What motivated data mining

Data mining

Table of Contents

  1. Concept and motivation
  2. Objective and classification
  3. Components
  4. Areas of application
  5. Problems and Outlook

Concept and motivation

Data mining is understood to mean the application of methods and algorithms for the automatic extraction of empirical relationships between planning objects, the data of which is made available in a database set up for this purpose. For example, it can be determined which products are often bought together (typical shopping carts) or which factors are decisive for customer loyalty. The efforts to use data mining are motivated by the obvious gap between the amounts of data collected and available in a company, as made possible by ERP systems and modern integrated company databases, and the clumsiness of this potential for tactical and strategic company decisions and the management process use. “We are drowning in data but starving for knowledge” is a statement that vividly outlines this phenomenon. So you need efficient analysis instruments that "dig out" the interesting and important statements from the data sets in order to generate knowledge that goes beyond the usual key figures in controlling as aggregates of large data sets.

Objective and classification

The objective is to identify those relationships in the data that are interesting and useful for the decision maker, i.e. that help improve their decisions. What needs to be solved here is the nontrivial problem of operationalizing the interest and usefulness of statements. The use of statistical significance is certainly not sufficient for this.

Integrated methods and procedures of artificial intelligence and statistics as well as models of the application area are used in data mining. In contrast to the classic approaches from these areas, data mining does not only cover the testing of manually created hypotheses, but also the generation of new hypotheses. The data minig is part of a comprehensive process called Knowledge Discovery in Databases (KDD).

Components

Data mining practices include the following components:

Data access: A data mining process must be able to access the company data. Ideally, this is done via the ODBC interface. This is usually preceded by a concentration on a certain area of ​​analysis (e.g. customer segmentation), whose characterizing data is summarized in a specially created database (data warehouse) or in a data table.

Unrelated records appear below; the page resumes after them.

/-- For a beat that a committed HDM decoder and a Room stand behind (R87): Inject Poison enters a poison mark behind the
writes that are queued for the beat, lists the beat with source "injected" and is a write event of its tile; Clear Poison
enters the host tracker as a full write of the beat, and its response comes with that write's completion (R101, R190). The
end of a scan, its last read returned: the poison list is what the marks in DRAM give (at most 8,192 entries), the scan and
its background operation are over with Success; the array itself is unchanged (R103, R164, R180). Sanitize ends in SERVICE,
no claim stalled and no request left at the subchannels: DRAM holds zeros without poison, the poison list is empty, the
Cellar holds no copy and the Vestibule no save, SANITIZED is set, the pending mark is cleared, the background operation is
over. Secure Erase ends likewise but leaves the Cellar and the Vestibule (R107, R205, R357, R709). A pending mark found in
BOOT starts the command again. It says that exec answers a next state for: injectPoison, clearPoison, scanMediaComplete,
sanitizeComplete, pendingSanitizeReplay. -/
def Obligations.PoisonScanAndSanitize : Prop :=
  (∀ (s : State) (dpa : Nat) (c : SuiteCtx), decodedBeat s dpa = true → decodeDpa s dpa = .ok c →
      (serves s 0x4301 → exec (.injectPoison dpa) s = .next (emit (.mailbox 0x4301 0 []) (injectPoison dpa s))) ∧
      (∀ data, serves s 0x4302 → c.cfg.policy ≠ .readOnly → s.hst.ideBroken = false →
        exec (.clearPoison dpa data) s = .next (goOn (clearTags + s.hst.accepts)
          (takeWrite (clearTags + s.hst.accepts) (dpa / 64) data allEnables false false (watchRecord dpa 2 0 s)))) ∧
      (∀ data, serves s 0x4302 → c.cfg.policy = .readOnly → s.hst.ideBroken = false → s.hst.gateClosed = false →
        s.hst.linkUp = true → Completes (exec (.clearPoison dpa data) s) fun t =>
          t.out = .mailbox 0x4302 2 [] :: s.out ∧ t.hst.discards = satInc 0xFFFFFFF s.hst.discards ∧ t.hst.lastReason = 1 ∧
          t = { s with hst := { s.hst with discards := t.hst.discards, lastReason := 1,
                                           windowDiscards := t.hst.windowDiscards }, out := t.out })) ∧
  (∀ s : State, s.hst.scanning = true → evaluates s.dev.state = true → dramBeats s ≤ s.drc.scanBeat → patrolQuiet s = true →
      Completes (exec .scanMediaComplete s) fun t =>
        t.hst.scanning = false ∧ t.hst.bg = none ∧ t.hst.lastBgOpcode = 0x4304 ∧ t.hst.lastBgRc = 0 ∧
        t.hst.poisonList = (rebuiltList s).take 8192 ∧ t.hst.poisonOverflow = decide (8192 < (rebuiltList s).length) ∧
        t.dram = s.dram ∧ t.dev = s.dev ∧ t.stations = s.stations) ∧
  (∀ s : State,
      (drcQuiet s = true → s.hst.sanitizing = some 0x4400 → s.dev.state = .service → s.stw.stalled = [] → Completes (exec .sanitizeComplete s) fun t =>
        t.dram = {} ∧ t.hst.poisonList = [] ∧ t.hst.sanitizing = none ∧ t.cal.sanitizeMark = none ∧ t.fpl.sanitized = true ∧
        t.cel.slots = [] ∧ t.sav.port = {} ∧ t.sav.stbd = {} ∧ t.hst.bg = none ∧ t.hst.lastBgOpcode = 0x4400 ∧
        t.hst.lastBgRc = 0) ∧
      (drcQuiet s = true → s.hst.sanitizing = some 0x4401 → s.dev.state = .service → s.stw.stalled = [] → Completes (exec .sanitizeComplete s) fun t =>
        t.dram = {} ∧ t.hst.poisonList = [] ∧ t.hst.sanitizing = none ∧ t.cal.sanitizeMark = none ∧ t.fpl.sanitized = true ∧
        t.cel.slots = s.cel.slots ∧ t.sav.port = s.sav.port ∧ t.sav.stbd = s.sav.stbd ∧
        ∃ l, t.out = .mailbox 0x4401 0 [] :: l) ∧
      (∀ op, s.cal.sanitizeMark = some op → s.dev.state = .boot → s.cht.built = true → trainingDone s = true →
        s.sav.decision = .notTaken →
        exec .pendingSanitizeReplay s = .next { s with hst := { s.hst with sanitizing := some op } }))

/-- Mirror commands for a set that nothing occupies (R465, R469, R471, Table 12-9): a handover is scheduled at the first
Watch boundary after the notice, a drill begins with phase 1, a forced promotion of a standby that is not in step begins.
Roles and the Lantern (R439, R455, R457, R459): a programmed ROLE record is in Meta and in the set, one that fails changes
nothing; the Lantern's readings are taken, a stuck one with its class, and toggling again ends a standby's judgement of a
drill. It says that exec answers a next state for: promote, handover, drill, roleRecordProgrammed, lanternAbandon,
lanternStuck, lanternToggling. -/
def Obligations.MirrorCommandsRolesAndLantern : Prop :=
  (∀ (s : State) (k : Nat), k < s.plan.partner.sets → setBusy (setAt s k) = false →
      (∀ ms, serves s 0xC052 → (setAt s k).st = .active → ms ≤ 10000 → exec (.handover k ms) s =
        .next (emit (.mailbox 0xC052 0 []) (notify 7 (event 0x000F .plk k 0x10 (modSet k (fun m => { m with
          handAt := some ((s.almanac + ms * 1000 + 1 + 1000 - 1) / 1000 * 1000) }) s))))) ∧
      (∀ d, serves s 0xC053 → (setAt s k).st = .active → 1 ≤ d → d ≤ 3600 → exec (.drill k d) s =
        .next (emit (.mailbox 0xC053 0 []) (emit (.link 0x0C [k, 1, 0]) (modSet k (fun m => { m with
          drill := some { phase := 1, phaseAt := s.almanac, dwellS := d },
          drillResult := { outcome := 1, phase := 1 } }) s)))) ∧
      (serves s 0xC051 → (setAt s k).st = .standbySync → exec (.promote k true) s =
        .next (emit (.mailbox 0xC051 0 []) (promote k s))) ∧
      (serves s 0xC051 → (setAt s k).st = .standbySync → Answers (.promote k false) s 0xC051 2 [])) ∧
  (∀ s : State,
      (∀ k r, k < s.plan.partner.sets → plkActs s = true → (setAt s k).roleRun = some r →
        exec (.roleRecordProgrammed k true) s = .next (settleLate k (roleTaken k r (putRole k r s)))) ∧
      (∀ k r, k < s.plan.partner.sets → plkActs s = true → (setAt s k).roleRun = some r →
        exec (.roleRecordProgrammed k false) s = .next s) ∧
      (poweredState s.dev.state = true → s.plk.lanternIn ≠ .abandon → s.plk.contact = false → s.plan.partner.sets = 0 →
        exec .lanternAbandon s = .next { s with plk := { s.plk with lanternIn := .abandon, lanternRead := true } }) ∧
      (poweredState s.dev.state = true → s.plk.lanternIn ≠ .stuck ∨ s.plk.lanternRead = false → s.plan.partner.sets = 0 →
        exec .lanternStuck s = .next (drillReport 1 (raise plkLanternStuck { s with plk := { s.plk with
          lanternIn := .stuck, lanternRead := true, stuckCount := satInc 0xFFFF s.plk.stuckCount } }))) ∧
      (poweredState s.dev.state = true → exec .lanternToggling s = .next { s with plk := { s.plk with
        lanternIn := .toggling, lanternRead := true,
        sets := if s.plk.lanternIn ≠ .toggling then s.plk.sets.map fun m => { m with drillJudge := false } else s.plk.sets } }))

/-- The precautionary stow of HARBOUR (16_fault_stations R573, R574): it starts into a half, it ends with its tiles written
and a held acknowledge not given, and after 600 s without a start it ends short with class PRECAUTION_SHORT. The Safe
Harbour acknowledge, by mailbox or by register: held while the precautionary stow runs, taken up once it has ended, ignored
outside HARBOUR (R575). It says that exec answers a next state for: harbourAcknowledge, devHarbourAckWrite, precautionStart,
precautionEnd, precautionWaitTimeout. -/
def Obligations.HarbourStowAndAcknowledge : Prop :=
  (∀ s : State, s.dev.state = .harbour →
      (s.dev.phase = .waiting → precautionHalf s = some .port → Completes (exec .precautionStart s) fun t =>
        t.dev.phase = .writing ∧ t.dev.harbourHalf = .port ∧ t.dev.state = .harbour ∧ t.sav.port.st = .writing ∧
        t.dram = s.dram ∧ t.cht = s.cht) ∧
      (∀ r, s.dev.phase = .writing → s.sav.run = some r → r.todo = [] → r.inFlight = [] → r.list.length ≤ r.written →
        s.dev.ackPend = false → s.cel.retireAfterSave = [] → Completes (exec .precautionEnd s) fun t =>
          t.dev.phase = .ended ∧ t.dev.short = false ∧ t.sav.run = none ∧ t.dev.state = .harbour) ∧
      (s.dev.phase = .waiting → exec .precautionWaitTimeout s =
        .next (endPrecaution true (advanceTo (s.dev.harbourDueAt + 600000000) s)))) ∧
  (∀ s : State,
      (s.dev.state = .harbour → s.dev.phase ≠ .ended → serves s 0xC003 →
        exec .harbourAcknowledge s = .next (emit (.mailbox 0xC003 0 []) { s with dev := { s.dev with ackPend := true } })) ∧
      (s.dev.state = .harbour → s.dev.phase ≠ .ended → ∀ v : Word, v.getLsbD 0 = true →
        exec (.devHarbourAckWrite v) s = .next { s with dev := { s.dev with ackPend := true } }) ∧
      (s.dev.state = .harbour → s.dev.phase = .ended → s.dev.heldAbandon = false → s.dev.heldReplace = false →
        s.dev.heldHarbour = false → ∀ v : Word, v.getLsbD 0 = true → Completes (exec (.devHarbourAckWrite v) s) fun t =>
          t.dev.state = .service ∧ t.dev.prev = .harbour ∧ t.dev.entryCause = 0x10 ∧ t.dev.ackPend = false ∧ t.dram = s.dram) ∧
      (s.dev.state ≠ .harbour → ∀ v : Word, exec (.devHarbourAckWrite v) s = .next s))

/-- MUSTER_IN_N (R255): with MUSTER_IN_EN at 1 a low level closes the Fence in SERVICE, TENANCY, HARBOUR and WARM-RETURN,
and in RESTORE ends the restore and takes the part to SAVED with nothing written; with MUSTER_IN_EN at 0 the pin is ignored.
It says that exec answers a next state for: musterInLow. -/
def Obligations.MusterIn : Prop :=
  ∀ (s : State) (high : Option Nat),
    (s.plan.pins.musterInEn = true → s.dev.state = .service ∨ s.dev.state = .tenancy ∨ s.dev.state = .harbour ∨
      s.dev.state = .warmReturn → Completes (exec (.musterInLow none) s) fun t => t.dev.state = .fenced ∧ t.dram = s.dram) ∧
    (s.plan.pins.musterInEn = true → s.dev.state = .restore → Completes (exec (.musterInLow none) s) fun t =>
      t.dev.state = .saved ∧ t.sav.port = s.sav.port ∧ t.sav.stbd = s.sav.stbd ∧ t.dram = s.dram) ∧
    (s.plan.pins.musterInEn = false → Completes (exec (.musterInLow high) s) fun t =>
      t = { s with sav := { s.sav with musterIn := t.sav.musterIn, musterHighAt := t.sav.musterHighAt } })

Model type: The model type determines on the one hand the type of hypotheses that can be generated and on the other hand the size of the solution space for data mining processes. In data mining, simple rule models in the form of if-then statements are often used. Decision trees are a frequently used form of representation of special sets of rules. More complex methods are based on predicate logic or use special neural networks such as Kohonen networks.

- Interest rate: In data mining, the problem arises of evaluating the patterns found in terms of their interest for a specific application. This measurement problem is solved by separating the interest measurement into several, as independent as possible, measured variables. This includes e.g. the conspicuity: the more a statement deviates from other (average) statements, the more interesting it is. In addition, the more general a statement is, the more interesting it is. Furthermore, the value of a statement depends on the objective of the decision maker. The statements must apply with a certain probability, i.e. they must be valid. The type of presentation influences the interpretability and thus the comprehensibility of the patterns. The potential usability of a statement is ultimately expressed by its operationality.

- Search procedure: The task of the search procedure is to search the solution space for the most interesting model (i.e. for the most interesting set of statements). The more complex the models of the selected model type can become, the greater the solution space for data mining. As a rule, such a solution space cannot be searched using exact procedures, so that a heuristic search procedure must be selected.

Areas of application

Data mining offers a range of application potentials for description, explanation and forecasting models. For example, the identification of buyer profiles (e.g. for cross selling) or market segmentation are application examples for description models. Association statements such as the shopping basket analysis and characterization statements such as the determination of the success determinants of a website belong to the group of explanatory models. The forecast models include direct forecast tasks such as the forecast of contract terms for insurance companies or the forecast of exchange rates for financial planning, as well as classification tasks such as the diagnosis of errors or diseases and the (classification) assessment of employees or the classification of a policyholder in a specific one Tariff class.

Problems and Outlook

The objective of data mining often results in extremely large solution spaces which, together with the complex algorithms, lead to long runtimes. Looking at the currently available data mining tools, the problem arises that the components of data access and interest assessment have only been implemented in rudimentary form in these tools. The operationalization of the aspect of interest and its measurement, which control the extraction process, are also often the subject of controversial discussions. Furthermore, the (ideal) requirement for autonomous extraction of patterns from data stocks can only be fulfilled with difficulty without knowledge of the environment, the potential connections and the use of the statements obtained. In practical cases, defects such as missing or incorrect data can be found in the database itself, which could negatively affect the results of data mining, so that preparatory data cleansing measures are necessary.

Upcoming data mining tools will reduce the problems addressed. There will be further developments in all four of the above components. Attempts to transfer data mining from structured to less structured databases, such as texts, images or HTML documents, are also interesting.